PROBLEM REQUIREMENTS: Transcribe, word for word and without additions, each line below from the one containing "decide ((s.bank c b).openRow = some row) ||" through the one containing "line becomes the", both ends included.

INFORMATION PROVIDED:

-- ==== Sys2Proof/Machine/MemCtl.lean ====
section
/-!
DEFINITION. L2 preloads, the patrol scrubber and the LPDDR5X controllers (R490 to R494, R503 to R539): the address map,
error handling, the check-bit caches, page policy, refresh, the firedamp monitor and training.
-/
namespace Sys2Proof.Machine

/-! ### Preloads (R490, R491) -/

/-- A write of MEM_L2_PLD_CTL (R490, R491). -/
def State.preloadWrite (s : State) (v : Nat) : State :=
  let lines := bitsOf v 31 16
  let way := bitsOf v 11 8
  let a := s.fld F.MEM_L2_PLD_ADDR.ADDR * 64
  let busy := s.flag F.MEM_L2_PLD_STAT.BUSY
  if bitOf v 0 then
    if busy || decide (way < 4) || lines = 0 || decide (2048 < lines) || decide (s.dramSize < a + lines * 64) then
      s.raise F.MEM_L2_PLD_STAT.ERR
    else ((s.setFld F.MEM_L2_PLD_CTL.LINES lines).setFld F.MEM_L2_PLD_CTL.WAY way).raise F.MEM_L2_PLD_STAT.BUSY
  else if busy then s
  else (s.setFld F.MEM_L2_PLD_CTL.LINES lines).setFld F.MEM_L2_PLD_CTL.WAY way

/-- MEM_L2_PLD_CTL_WRITE (R490, R491). -/
def execMemL2PldCtlWrite (value : Word32) (s : State) : Host.Outcome State Fault Refusal :=
  done (if s.takesIo Adr.MEM_L2_PLD_CTL then s.preloadWrite value.toNat else s)

/-- A line comes into way `w` of gallery `g`: from another way of that L2 it moves there as it is, else it is read coherently for the
device itself; what stood in the way is written back first (R475, R490, R516). A disabled way takes none (R697). -/
def State.preloadLine (s : State) (w g line : Nat) : State :=
  if !(s.wayOn g w) then s
  else match s.l2Find g line with
    | some e =>
      if e.way = w then s
      else (s.l2Place g line w srcDevice).l2Mod g line (fun y => { y with dirty := e.dirty })
    | none =>
      let s1 := if (s.dirOf line).present = 0 then s.mscUse line srcDevice false false else s.shareLine line srcDevice
      let s2 := s1.l2Place g line w srcDevice
      let p := setBits (s2.dirOf line).present g g 1
      s2.setDir line (if (s2.dirOf line).present = 0 then ⟨.exclusive, p⟩ else ⟨.shared, p⟩)

/-- PRELOAD_DONE: every line is in place and BUSY clears (R490). -/
def execPreloadDone (s : State) : Host.Outcome State Fault Refusal :=
  done (if s.pwr.pllLocked && s.flag F.MEM_L2_PLD_STAT.BUSY then
      let first := s.fld F.MEM_L2_PLD_ADDR.ADDR
      let lines := (List.range (s.fld F.MEM_L2_PLD_CTL.LINES)).map (fun i => first + i)
      let galleries := (List.range 64).filter (fun g =>
        (s.fld F.MEM_L2_PLD_GAL.GAL).testBit g && s.domainOn (shaftDomain (g * 8)) && !(s.galleryLost g))
      (galleries.foldl (fun t g => lines.foldl (fun u k => u.preloadLine (s.fld F.MEM_L2_PLD_CTL.WAY) g k) t) s).setFld
        F.MEM_L2_PLD_STAT.BUSY 0
    else s)

/-! ### The firedamp monitor (R525 to R530) -/

/-- The entry that an ACT of `r` updates, by index, with COUNT, CAND and VOTE after the first half of R525. -/
def fdpPick (t : List FdpEntry) (r src : Nat) : Nat × FdpEntry :=
  match t.findIdx? (fun e => e.row = r) with
  | some i =>
    let e := t.getD i ⟨r, 0, src, 0⟩
    (i, { e with count := e.count + 1 })
  | none =>
    if t.length < 64 then (t.length, ⟨r, 1, src, 0⟩)
    else
      let least := t.foldl (fun m e => if e.count < m then e.count else m) (t.getD 0 ⟨r, 0, src, 0⟩).count
      match t.findIdx? (fun e => e.count = least) with
      | some i => (i, ⟨r, least + 1, src, 0⟩)
      | none => (0, ⟨r, least + 1, src, 0⟩)

/-- The vote of R525. -/
def FdpEntry.voteFor (e : FdpEntry) (src : Nat) : FdpEntry :=
  if e.cand = src then { e with vote := e.vote + 1 }
  else if e.vote = 0 then { e with cand := src, vote := 1 }
  else { e with vote := e.vote - 1 }

/-- Set entry `i` of a table, or add it at the end. -/
def putEntry (t : List FdpEntry) (i : Nat) (e : FdpEntry) : List FdpEntry := if i < t.length then t.set i e else t ++ [e]

/-- Microseconds between the ACTs of a throttled source (R528). -/
def State.fdpInterval (s : State) : Nat :=
  let n := s.fld F.MEM_FDP_CTL.FDP_INTERVAL
  if n = 0 then 1 else n

/-- The throttle that holds source `src` at a bank: the microsecond of the last ACT it allowed. -/
def BankState.throttleOf (x : BankState) (src : Nat) : Option Nat :=
  match (x.throttled.find? (fun e => e.1 = src)).map Prod.snd, x.bankThrottle with
  | some t, some u => some (if t < u then u else t)
  | some t, none => some t
  | none, some u => if src = 0xF00 then none else some u
  | none, none => none

/-- An ACT by `src` counts against its throttles. -/
def BankState.noteAct (x : BankState) (src us : Nat) : BankState :=
  { x with
    throttled := x.throttled.map (fun e => if e.1 = src then (src, us) else e)
    bankThrottle := x.bankThrottle.map (fun t => if src = 0xF00 then t else us) }

/-- MEM_CHc_STATUS shows the throttles in force. -/
def State.showThrottles (s : State) (c : Nat) : State :=
  let b := (s.dchan c).banks
  (s.setFld (F.MEM_CH_STATUS.THROTTLES c) (b.foldl (fun n e => n + e.2.throttled.length) 0)).setFld
    (F.MEM_CH_STATUS.BANK_THR c) (b2n (b.any (fun e => e.2.bankThrottle.isSome)))

/-- The response to an entry that reaches FDP_THRESH (R527, R528). -/
def State.fdpTrigger (s : State) (c b : Nat) (e : FdpEntry) : State :=
  let x := s.bank c b
  let held := x.throttled.any (fun t => t.1 = e.cand)
  let s1 := s.modBank c b (fun x =>
    let y := { x with rfmDue := true }
    if e.cand = 0xF00 || held then y
    else if x.throttled.length < 4 then { y with throttled := y.throttled ++ [(e.cand, s.time.us)] }
    else { y with bankThrottle := some (y.bankThrottle.getD s.time.us) })
  let whole := e.cand != 0xF00 && !held && 4 ≤ x.throttled.length && x.bankThrottle.isNone
  let s2 := (s1.count F.MEM_FDP_COUNTS.TRIGGERS 1).showThrottles c
  let s3 := if whole then s2.count F.MEM_FDP_COUNTS.BANK_THROTTLES 1 else s2
  let s4 := s3.setReg (Adr.MEM_CH_FDP_LOG c)
    (BitVec.ofNat 64 (2 ^ 63 + b * 2 ^ 48 + e.row * 2 ^ 30 + e.cand % 0x1000 * 2 ^ 18 + e.vote % 0x4000))
  s4.log 0xF00 0x42 0 0 0 (c * 2 ^ 59 + b * 2 ^ 55 + e.row * 2 ^ 37 + e.cand % 0x1000 * 2 ^ 25 + e.vote % 0x4000 * 2 ^ 11)

/-- An ACT is issued (R525). -/
def State.activate (s : State) (c b row src : Nat) : State :=
  let x := s.bank c b
  let s1 := s.setBank c b { x.noteAct src s.time.us with openRow := some row, lastCyc := s.time.cyc }
  if !(s.flag F.MEM_FDP_CTL.FDP_EN) then s1
  else
    let p := fdpPick x.table row src
    let e := p.2.voteFor src
    let hit := decide (s.fld F.MEM_FDP_CTL.FDP_THRESH ≤ e.count)
    let s2 := s1.modBank c b (fun y => { y with table := putEntry x.table p.1 (if hit then { e with count := 0 } else e) })
    if hit then s2.fdpTrigger c b e else s2

/-! ### How a controller serves requests (R512, R513, R515 to R518, R528, R530) -/

/-- May a source use a row now: the row is open, or no throttle holds its ACT back (R528)? -/
def State.rowFree (s : State) (c b row src : Nat) : Bool :=
  decide ((s.bank c b).openRow = some row) ||
    match (s.bank c b).throttleOf src with
    | some t => decide (t + s.fdpInterval ≤ s.time.us)
    | none => true

/-- A row is used for a source: one that is not open needs an ACT first; then the page policy applies (R517, R518, R525). -/
def State.touchRow (s : State) (c b row src : Nat) : State :=
  (if (s.bank c b).openRow = some row then s else s.activate c b row src).accessRow c b row

/-- A check line of channel `c` is used: a miss reads it from DRAM, and the victim of a full set is written back when it is dirty; the
line becomes the most recently used one, and dirty after a write (R511 to R513). -/
def State.useCheck (s : State) (c line src : Nat) (dirty : Bool) : State :=
  let tag := checkTag c line
  let was := (s.checkSet c line).any (fun e => e.1 = tag && e.2)
  let rest := (s.checkSet c line).filter (fun e => e.1 != tag)
  let s1 := if s.checkHeld c line then s else s.touchRow c (s.bankOf (line / 64)) (line / 64 / 512) src
  let s2 := ((rest.drop 15).filter Prod.snd).foldl (fun t e =>
    let li := e.1 % 2 ^ 40 / 64
    t.touchRow (e.1 / 2 ^ 40) (t.bankOf li) (li / 512) srcDevice) s1
  { s2 with mc := { s2.mc with check := s2.mc.check.set [] (checkKey c line) ((tag, was || dirty) :: rest.take 15) } }

/-- The patrol reaches the check line that serves address `a`: a dirty one is written to DRAM and stays clean (R494, R513). -/
def State.cleanCheck (s : State) (a : Nat) : State :=
  let c := s.channelOf a ^^^ 1
  let line := s.checkLine a
  if (s.checkSet c line).any (fun e => e.1 = checkTag c line && e.2) then
    let s1 := s.touchRow c (s.bankOf (line / 64)) (line / 64 / 512) srcDevice
    let l := (s1.checkSet c line).map (fun e => if e.1 = checkTag c line then (e.1, false) else e)
    { s1 with mc := { s1.mc with check := s1.mc.check.set [] (checkKey c line) l } }
  else s

/-- The requests of a controller that stand in one of its queues: 48 reads or 32 writes (R515). -/
def State.reqQueue (s : State) (c : Nat) (write : Bool) : List DramReq :=
  if write then (s.dchan c).wq.take 32 else (s.dchan c).rq.take 48

/-- Does no throttle hold a request back, at its own row or at the row of the check line that it misses (R512, R513, R528)? -/
def State.canServe (s : State) (c : Nat) (q : DramReq) : Bool :=
  let line := s.checkLine (q.line * 64)
  let p := c ^^^ 1
  s.rowFree c q.bank q.row q.src && (s.checkHeld p line || s.rowFree p (s.bankOf (line / 64)) (line / 64 / 512) q.src)

/-- The requests that can issue: a throttle lets a row hit pass, but no request that needs an ACT overtakes an older one of its source
that is held back (R515, R528, R530; log 39). -/
def State.issuable (s : State) (c : Nat) (l : List DramReq) : List DramReq :=
  l.filter (fun q => s.canServe c q && (decide ((s.bank c q.bank).openRow = some q.row) ||
    !((l.takeWhile (fun p => p != q)).any (fun p => p.src = q.src && !(s.canServe c p)))))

EXERCISE SOLUTION:
  decide ((s.bank c b).openRow = some row) ||
    match (s.bank c b).throttleOf src with
    | some t => decide (t + s.fdpInterval ≤ s.time.us)
    | none => true

/-- A row is used for a source: one that is not open needs an ACT first; then the page policy applies (R517, R518, R525). -/
def State.touchRow (s : State) (c b row src : Nat) : State :=
  (if (s.bank c b).openRow = some row then s else s.activate c b row src).accessRow c b row

/-- A check line of channel `c` is used: a miss reads it from DRAM, and the victim of a full set is written back when it is dirty; the
line becomes the most recently used one, and dirty after a write (R511 to R513). -/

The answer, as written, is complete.